Global, $130 million food waste initiative launched
Story Date: 1/25/2016

 

Source: Tom Johnston, MEATINGPLACE, 1/22/16


Movers and shakers at the World Economic Forum annual meeting in Davos, Switzerland, announced the launch of a $130 million, seven-year initiative targeting food waste in developed and developing countries.


The Rockefeller Foundation’s Yield Wise Initiative will focus primarily on food crop loss in developing countries, as well as food waste at the consumer and retail level in developed countries.


Judith Rodin, president of the Rockefeller Foundation, called the global food waste problem a “trillion-dollar crisis … quietly brewing without the same level of anguish that we often place on other important issues that we discuss at Davos every year.”


Rodin noted that one-third of food that farmers produce is tossed in garbage cans or rots where they were just grown. “All of the food lost between the farm and table could feed the 1.2 billion hungry or malnourished in the world in the next two months,” she said.


The loss translates into an ecological impact — a quarter of fresh water and a fifth of all farm land is wasted on unconsumed food. “Put another way, a staggering 66 trillion gallons of water is wasted every year on food that is never eaten,” or more than is consumed by the entire Chinese energy sector, Rodin said.


Then there’s the impact it has on business profit.

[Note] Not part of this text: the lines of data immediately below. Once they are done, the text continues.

/-- The accesses of a lane instruction have left every group as it was, but for the acting group's strong stores and useful hits. -/
structure Kept (s u : State) : Prop where
  acting : { u.grp with sbuf := s.grp.sbuf, lsbuf := s.grp.lsbuf, lan3 := s.grp.lan3 } = s.grp
  others : ∀ c g, (c, g) ≠ (s.core, s.slot) → u.grpAt c g = s.grpAt c g
  at_ : u.core = s.core ∧ u.slot = s.slot

/-- The pads and the column scratchpads list each of their bytes once, rising. -/
def padsRise (s : State) : Prop := ∀ c b, rising ((s.coreAt c).plane b).pad ∧ rising ((s.coreAt c).plane b).col

end Sys2Proof.Spec

/-- R143, R144, R147, R154, R187, R188: each lane memory instruction of one access a thread completes when every thread's address is aligned and every
access can be made: the accesses are made, of global loads and of weak stores by rising line of memory (log entry 74) and of the others in thread order, their
results arrive later, and every active thread advances. That `pchk` raises POISON for a poisoned address or destination, and does not complete so, is the model's
reading of R208 and R209 beside R147, log entry 28. -/
def Obligations.LaneAccessesComplete : Prop :=
  ∀ (i : Instr) (s : State) (m : Spec.LMem) (l : Word) (f : List Nat), wellFormed i = true → Spec.laneMem i s = some m →
    Spec.Issues s m.h m.srcs (fun _ => []) l f →
    let e := Spec.mask s m.h f
    (∀ t ∈ e, m.ea t % m.n = 0) → (m.write = true → ∀ t ∈ e, s.lch.undeclared (m.ea t) m.n = false) →
    (m.spad = true → ∀ t ∈ e, s.spadAt (m.ea t) ≠ none) →
    (∀ t ∈ e, ∀ bs u p b, RDest.p u p b ∈ m.dests t bs → p ≠ 0 → s.grp.work.pBad u = false) →
    ∀ u ds miss, Spec.runAll m.acc m.dests s (m.turn s e) = some (u, ds, miss) →
      ∃ t, exec i s = .next t ∧ Spec.Kept s u ∧ u.LaneDone t m.h.sw f [] (Spec.later ds miss) (lnext l)

/-- R145, R146, R148: `ldbc` reads once and gives every executing thread the element later; `stgm` stores the enabled bytes of each thread that
enables some; `prefg` completes whatever its addresses. -/
def Obligations.LaneBroadcastMaskedPrefetch : Prop :=
  (∀ (s : State) (h : LHdr) (z : MemSize) (sx : Bool) (o : Order) (x : Scope) (d : VReg) (ca : BitVec 3) (off : BitVec 32) (l : Word) (f : List Nat),
    Spec.Issues s h [] (fun _ => []) l f →
    let e := Spec.mask s h f
    let ea := Spec.idxAddr s ca .none 0 off 0
    (e = [] → ∃ t, exec (.ldbc h z sx o x d ca off) s = .next t ∧ s.LaneDone t h.sw f [] [] (lnext l)) ∧
    ∀ bs m u, e ≠ [] → ea % MemSize.bytes z = 0 → s.gLoad true ea (MemSize.bytes z) o x = .ok bs m u →
      ∃ t, exec (.ldbc h z sx o x d ca off) s = .next t ∧
        u.LaneDone t h.sw f [] (Spec.later (e.flatMap fun th => Spec.element z sx d th bs) m) (lnext l)) ∧
  (∀ (s : State) (h : LHdr) (dw : Bool) (a : ASel) (b c : Sel) (off : BitVec 32) (l : Word) (f : List Nat),
    Spec.Issues s h [(b, false)] (fun _ => []) l f →
    let e := Spec.mask s h f
    let n := atomBytes dw
    let ea := Spec.dirAddr s a off
    let on := fun (t : Nat) => (s.op32 0 t b).toNat % 2 ^ n
    (∀ t ∈ e, on t ≠ 0 → s.selBad true t (ASel.sel a) = false ∧ s.selBad dw t c = false ∧ ea t % n = 0 ∧ s.lch.undeclared (ea t) n = false) →
    ∀ u ds miss, Spec.runAll (fun u t => if on t = 0 then .ok [] false u
      else u.maskStore (ea t) n (on t) (Spec.datum s (if dw then .d else .w) c t)) (fun _ _ => []) s (s.byLine (fun t => Spec.word (ea t)) e) = some (u, ds, miss) →
      ∃ t, exec (.stgm h dw a b c off) s = .next t ∧ Spec.Kept s u ∧ u.LaneDone t h.sw f [] [] (lnext l)) ∧
  ∀ (s : State) (h : LHdr) (z : MemSize) (tlb : Bool) (ca : BitVec 3) (x : Idx) (off : BitVec 32) (l : Word) (f : List Nat),
    Spec.Issues s h [] (fun _ => []) l f →
    ∃ t u, exec (.prefg h z tlb ca x off) s = .next t ∧ s.MemOnly u ∧ u.LaneDone t h.sw f [] [] (lnext l)

/-- R151: a lane access whose address is misaligned in some executing thread raises ALIGN for the whole instruction, before any access, with the
address of the lowest such thread; then one outside its launch's declared regions UNDECL (R166), and one outside the group's scratchpad SPAD. While some
executing thread's access lies in ways that a change of %wpr covers, a scratchpad instruction waits whole, before SPAD (R161, R340). -/
def Obligations.LaneAccessChecksRaise : Prop :=
  ∀ (i : Instr) (s : State) (m : Spec.LMem) (l : Word) (f : List Nat), Spec.laneMem i s = some m → s.grp.lantern = none →
    s.grp.active = some (l, f) → s.guardOk m.h f →
    let e := Spec.mask s m.h f
    let raises := fun (c : Cause) (t : Nat) => exec i s = .next (s.deliver s.core s.slot
      ⟨c, true, 0, s.grp.stays, true, s.grp.pc, l, Spec.word (m.ea t), tmask e, tmask e, BitVec.ofNat 8 t, 0, s.grp.pc, false, false⟩)
    (∀ t, e.find? (fun t => m.ea t % m.n != 0) = some t → raises .align t) ∧
    (∀ t, (∀ t ∈ e, m.ea t % m.n = 0) → m.write = true → e.find? (fun t => s.lch.undeclared (m.ea t) m.n) = some t → raises .undecl t) ∧
    (∀ t, (∀ t ∈ e, m.ea t % m.n = 0) → m.spad = true → (∀ t ∈ e, ∀ p, s.spadAt (m.ea t) = some p → s.spadMoves p = false) →
      e.find? (fun t => s.spadAt (m.ea t) == none) = some t → raises .spad t) ∧
    ((∀ t ∈ e, m.ea t % m.n = 0) → m.spad = true → (∃ t ∈ e, ∃ p, s.spadAt (m.ea t) = some p ∧ s.spadMoves p = true) →
      exec i s = .next (s.modG fun g => { g with lWait := .other }))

Every year food loss and waste cost the global economy more than combined 2015 profits of all Fortune 500 companies. “An all-inclusive problem like this calls for all-inclusive solutions,” Rodin said.


Rockefeller is connecting the private and public sectors and nonprofit groups in the food industry with a goal of slashing food waste in half in the next seven years. The vision includes expanding access to technology and connecting global corporations and small famers to “change fundamentally the way food is produced and distributed,” Rodin said at a press conference announcing Yield Wise.


Yield Wise, she said, is the first food-waste effort to the span entire global food supply chain. The initiative will begin in sub-Sahara Africa, where, she noted, that up to half of some crops are lost to inefficient harvesting, storage and processing.